Exercise directions: Pull every line containing the word "latestMean" from the records.

(Data records)
►
theorem formRate_withSecond (c : Channel) (previous latest : Int) (s : State) (v : FieldSecond) :
    formRate c previous latest (s.withSecond c v) =
      let raw := latest - previous
      let rate := clampTo (-32767) 32767 raw
      let u := s.withSecond c { v with latestRate := some rate }
      rateNotice c (s.channelEntry c).kind rate
        (if raw = rate then u else report .compute .rateClamp (subjectOf c.val) u) := by
  unfold formRate
  dsimp only
  generalize clampTo (-32767) 32767 (latest - previous) = rate
  have put : ∀ u : State, (u.withSecond c v).mapChannel c
      (fun q => { q with second := { q.second with latestRate := some rate } }) =
      u.withSecond c { v with latestRate := some rate } := fun u => State.mapChannel_setChannel ..
  by_cases same : rate = latest - previous
  · rw [if_pos same, if_pos same.symm, put]
    rfl
  · rw [if_neg same, if_neg (Ne.symm same), report_withSecond, put, report_withSecond]
    unfold State.kindOf
    rw [← report_withSecond, report_channelEntry]
    rfl

theorem fieldBoundary_of_none (sum : Int) (before : (s.channel c).second.latestMean = none) :
    fieldBoundary c sum s = s.withSecond c
      { (s.channel c).second with
        sum := 0, count := 0, previousMean := none, latestMean := some (sum / (s.setup.freq : Int)) } := by
  unfold fieldBoundary
  rw [before]
  rfl

theorem fieldBoundary_of_some (sum : Int) {previous : Int} (before : (s.channel c).second.latestMean = some previous) :
    fieldBoundary c sum s = formRate c previous (sum / (s.setup.freq : Int)) (s.withSecond c
      { (s.channel c).second with
        sum := 0, count := 0, previousMean := some previous, latestMean := some (sum / (s.setup.freq : Int)) }) := by
  unfold fieldBoundary
  rw [before]
  rfl

end Adds

theorem clearSecond_of_neutral {c : Channel} {s : State} (neutral : (s.channelEntry c).kind = .neutral) :
    clearSecond c s = s := by
  refine if_neg fun field => ?_
  exact (ChannelKind.isField_iff _).1 field neutral

theorem clearSecond_of_field {c : Channel} {s : State} (field : (s.channelEntry c).kind ≠ .neutral) :
    clearSecond c s = withdrawalNotice c (s.withSecond c FieldSecond.cleared) :=
  if_pos ((ChannelKind.isField_iff _).2 field)

/-- Settles O37: a second is closed at the F-th output, and two means in a row give the rate. -/
theorem fieldSecondsAndRates : Obligations.FieldSecondsAndRates := by
  intro s c
  dsimp only
  refine ⟨fieldOutput_of_not, fun field live short => ?_, fun field live full before => ?_,
    fun previous field live full before => ?_, clearSecond_of_neutral, fun field => ?_⟩
  · rw [fieldOutput_of_adds field live, perSecondAdd_of_short short]
    rfl
  · rw [fieldOutput_of_adds field live, perSecondAdd_of_full full, fieldBoundary_of_none _ before]
    rfl
  · rw [fieldOutput_of_adds field live, perSecondAdd_of_full full, fieldBoundary_of_some _ before, formRate_withSecond]
    rfl
  · rw [clearSecond_of_field field]
    rfl

end Sys2Proof.Machine

/-! PROOF. The two timer expiries of a channel (O38). What a channel's work touches is one relation, `WorksOnChannel`,
and that the evaluator leaves the axis rates and the INPUT bank to conditioning is another, `SameInputs`. -/

namespace Sys2Proof.Machine

/-! ### What work on one channel touches (R22, R24) -/

/-- From `s` to `t` only channel `c`, the transformer that the member map gives it, the station, the outputs, the queue,
the recorder and the banks can change. -/
def WorksOnChannel (c : Channel) (s t : State) : Prop :=
  (∀ o : Channel, o ≠ c → t.channel o = s.channel o) ∧
  (∀ x : Xf, (∀ j, s.memberMap[c] ≠ some (x, j)) → t.xf x = s.xf x) ∧ s.SameAround t

namespace WorksOnChannel

variable {c : Channel} {s t u : State}

theorem refl (s : State) : WorksOnChannel c s s := ⟨fun _ _ => rfl, fun _ _ => rfl, .refl s⟩

theorem trans (h : WorksOnChannel c s t) (h' : WorksOnChannel c t u) : WorksOnChannel c s u := by
  obtain ⟨channels, xfs, around⟩ := h
  obtain ⟨channels', xfs', around'⟩ := h'
  have map : t.memberMap = s.memberMap := around.2.2.2.2.2.1
  exact ⟨fun o ho => (channels' o ho).trans (channels o ho),
    fun x hx => (xfs' x (fun j => by rw [map]; exact hx j)).trans (xfs x hx), around.trans around'⟩

/-- Work that leaves every channel and every transformer as it was. -/
theorem ofBeside (channels : t.channels = s.channels) (xfs : t.xfs = s.xfs) (around : s.SameAround t) :
    WorksOnChannel c s t :=
  ⟨fun o _ => congrArg (fun v : Vector ChannelRec 40 => v[o]) channels,
    fun x _ => congrArg (fun v : Vector XfRec 16 => v[x]) xfs, around⟩

theorem setChannel (s : State) (r : ChannelRec) : WorksOnChannel c s (s.setChannel c r) :=
  ⟨fun o ho => s.setChannel_channel_other c o r ho, fun _ _ => rfl, .refl s⟩

theorem takeChange (key : EventKey) (f t : Nat) (s : State) : WorksOnChannel c s (takeChange key f t s) :=
  ofBeside rfl rfl (.refl s)

theorem report (b : BankId) (code : ErrorCode) (x : Byte) (s : State) : WorksOnChannel c s (report b code x s) := by
  rw [report_eq]
  exact ofBeside rfl rfl (.refl s)

theorem rateNotice (k : ChannelKind) (r : Int) (s : State) : WorksOnChannel c s (rateNotice c k r s) := by
  rw [rateNotice_eq]
  exact ofBeside rfl rfl (.refl s)

theorem withdrawalNotice (s : State) : WorksOnChannel c s (withdrawalNotice c s) := ofBeside rfl rfl (.refl s)

/-- Work on the transformer that the member map gives the channel. -/
theorem ofWorksOn {x : Xf} {j : Slot} (place : s.memberMap[c] = some (x, j)) (works : WorksOn x s t) :
    WorksOnChannel c s t := by
  obtain ⟨channels, xfs, around⟩ := works
  refine ⟨fun o _ => congrArg (fun v : Vector ChannelRec 40 => v[o]) channels, fun o ho => xfs o ?_, around⟩
  rintro rfl
  exact ho j place

theorem channelNotice (s : State) : WorksOnChannel c s (channelNotice c s) := by
  obtain ⟨none, some⟩ := channelNotice_worksOn c s
  cases place : s.memberMap[c] with
  | none => rw [none place]; exact refl s
  | some at' => exact ofWorksOn place (some at'.1 at'.2 place)

theorem blockArrival (n : Cycle) (s : State) : WorksOnChannel c s (blockArrival c n s) := by
  obtain ⟨none, some⟩ := blockArrival_worksOn c n s
  cases place : s.memberMap[c] with
  | none => rw [none place]; exact refl s
  | some at' => exact ofWorksOn place (some at'.1 at'.2 place)

theorem clearSecond (s : State) : WorksOnChannel c s (clearSecond c s) := by
  unfold Machine.clearSecond
  split
  · exact (setChannel s _).trans (withdrawalNotice _)
  · exact refl s

end WorksOnChannel

@[simp] theorem channelNotice_channel (c o : Channel) (s : State) : (channelNotice c s).channel o = s.channel o := by
  obtain ⟨none, some⟩ := channelNotice_worksOn c s
  cases place : s.memberMap[c] with
  | none => rw [none place]
  | some at' => exact congrArg (fun v : Vector ChannelRec 40 => v[o]) (some at'.1 at'.2 place).1

@[simp] theorem blockArrival_channel (c o : Channel) (n : Cycle) (s : State) :
    (blockArrival c n s).channel o = s.channel o := by
  obtain ⟨none, some⟩ := blockArrival_worksOn c n s
  cases place : s.memberMap[c] with
  | none => rw [none place]
  | some at' => exact congrArg (fun v : Vector ChannelRec 40 => v[o]) (some at'.1 at'.2 place).1

/-! ### What the evaluator leaves to conditioning -/

/-- The axis rates and the INPUT bank are those of `s`. -/
def State.SameInputs (s t : State) : Prop :=
  t.station.xRate = s.station.xRate ∧ t.station.yRate = s.station.yRate ∧ t.bank .input = s.bank .input

namespace State.SameInputs

variable {s t u : State} {x : Xf}

theorem refl (s : State) : s.SameInputs s := ⟨rfl, rfl, rfl⟩

theorem trans (h : s.SameInputs t) (h' : t.SameInputs u) : s.SameInputs u := by
  obtain ⟨xRate, yRate, bank⟩ := h
  obtain ⟨xRate', yRate', bank'⟩ := h'
  exact ⟨xRate'.trans xRate, yRate'.trans yRate, bank'.trans bank⟩

theorem report {b : BankId} (other : b ≠ .input) (code : ErrorCode) (y : Byte) (s : State) :
    s.SameInputs (report b code y s) := by
  have bank := report_bank b code y s .input
  rw [if_neg (fun h => other h.1)] at bank
  refine ⟨?_, ?_, bank⟩
  all_goals rw [report_eq]

theorem enterStation (new : StationState) (s : State) : s.SameInputs (enterStation new s) := by
  unfold Machine.enterStation
  split <;> exact refl s

theorem formQuorum (s : State) : s.SameInputs (formQuorum s) := by
  unfold Machine.formQuorum quorumBecomesMet
  dsimp only
  split
  · exact refl s
  split
  · split
    · exact enterStation _ (stopHold (setWatchRun 0 _))
    · exact enterStation _ (stopHold (setWatchRun 0 _))
    · exact refl s
  · exact refl s

theorem levelNotice (old new : Level) (s : State) : s.SameInputs (levelNotice old new s) := formQuorum (s.setStation _)

theorem rederive (s : State) : s.SameInputs (rederive x s) := by
  unfold Machine.rederive
  dsimp only
  split
  · exact refl s
  · exact levelNotice _ _ (Machine.takeChange _ _ _ (refreshAlarmOut _))

theorem captureSecond (a : Nat) (s : State) : s.SameInputs (captureSecond x a s) := by
  unfold Machine.captureSecond
  split <;> exact refl s

theorem updateTheta (a : Nat) (s : State) : s.SameInputs (updateTheta x a s) := by
  unfold Machine.updateTheta
  dsimp only
  split
  · exact report (by decide) _ _ s
  · exact refl s

theorem updateThermalLevel (s : State) : s.SameInputs (updateThermalLevel x s) := by
  unfold Machine.updateThermalLevel
  dsimp only
  split
  · exact refl s
  · exact rederive (s.mapXf x _)

theorem thermalBoundary (sum : Nat) (s : State) : s.SameInputs (thermalBoundary x sum s) := by
  unfold Machine.thermalBoundary
  dsimp only
  split
  · exact captureSecond _ s
  · exact ((updateTheta _ s).trans (updateThermalLevel _)).trans (captureSecond _ _)

theorem combine (s : State) : s.SameInputs (combine x s) := by
  unfold Machine.combine
  dsimp only
  split
  · exact refl s
  · exact report (by decide) _ _ s

theorem countSecond (s : State) : s.SameInputs (countSecond x s) := by
  unfold Machine.countSecond
  dsimp only
  split
  · exact thermalBoundary _ (s.mapXf x _)
  · exact refl s

theorem complete (s : State) : s.SameInputs (complete x s) := by
  have records : ∀ (u : State) (f : XfRec → XfRec), u.SameInputs (u.mapXf x f) := fun u _ => refl u
  have evaluated : ∀ u : State, u.SameInputs (evaluate x u) := fun u => (records u _).trans (rederive _)
  exact ((((combine s).trans (records _ _)).trans (records _ _)).trans (evaluated _)).trans (countSecond _)

theorem memberNotice (j : Slot) (live : Bool) (s : State) : s.SameInputs (memberNotice x j live s) := by
  have quality : ∀ u : State, u.SameInputs (noticeQuality x u) := fun u => by
    unfold noticeQuality
    split
    · exact refl u
    · split <;> exact refl u
  have shrinks : ∀ u : State, u.SameInputs (afterShrinkage x u) := fun u => by
    unfold afterShrinkage completeIfMarked
    split
    · exact report (by decide) _ _ (u.mapXf x _)
    split
    · split
      · exact complete u
      · exact refl u
    · exact refl u
  have noticed := quality (s.mapXf x (fun r => { r with waitSet := r.waitSet.set j live }))
  unfold Machine.memberNotice
  dsimp only
  split
  · exact noticed.trans (shrinks _)
  · exact noticed

theorem channelNotice (c : Channel) (s : State) : s.SameInputs (channelNotice c s) := by
  unfold Machine.channelNotice
  split
  · exact refl s
  · split
    · exact memberNotice _ _ s
    · exact refl s

end State.SameInputs

/-! ### A change of channel state, on the record that changes -/

theorem changeChannelState_setChannel (c : Channel) (new : ChannelState) (s : State) (r : ChannelRec) :
    changeChannelState c new (s.setChannel c r) =
      channelNotice c (takeChange (.channel c) r.state.rank new.rank (s.setChannel c { r with state := new })) := by
  unfold changeChannelState
  rw [State.setChannel_channel_same, State.mapChannel_setChannel]

theorem clearSecond_setChannel (c : Channel) (s : State) (r : ChannelRec) :
    clearSecond c (s.setChannel c r) =
      (clearSecond c s).setChannel c
        { r with second := if (s.channelEntry c).kind = .neutral then r.second else FieldSecond.cleared } := by
  by_cases neutral : (s.channelEntry c).kind = .neutral
  · rw [clearSecond_of_neutral neutral, clearSecond_of_neutral (s := s.setChannel c r) neutral, if_pos neutral]
  · rw [clearSecond_of_field neutral, clearSecond_of_field (s := s.setChannel c r) neutral, if_neg neutral]
    unfold State.withSecond
    rw [State.setChannel_channel_same, State.setChannel_setChannel]
    exact (congrArg (withdrawalNotice c) (State.setChannel_setChannel ..).symm)

/-- A withdrawn axis rate is not the channel's own (R98). -/
theorem withdrawRate_ne (c : Channel) (axis : Option (Int × Channel)) (v : Int) : withdrawRate c axis ≠ some (v, c) := by
  cases axis with
  | none => nofun
  | some at' =>
    unfold withdrawRate
    dsimp only
    split
    · nofun
    · next other => exact fun same => other (congrArg Prod.snd (Option.some.inj same))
◄
Written answer:
theorem fieldBoundary_of_none (sum : Int) (before : (s.channel c).second.latestMean = none) :
        sum := 0, count := 0, previousMean := none, latestMean := some (sum / (s.setup.freq : Int)) } := by
theorem fieldBoundary_of_some (sum : Int) {previous : Int} (before : (s.channel c).second.latestMean = some previous) :
        sum := 0, count := 0, previousMean := some previous, latestMean := some (sum / (s.setup.freq : Int)) }) := by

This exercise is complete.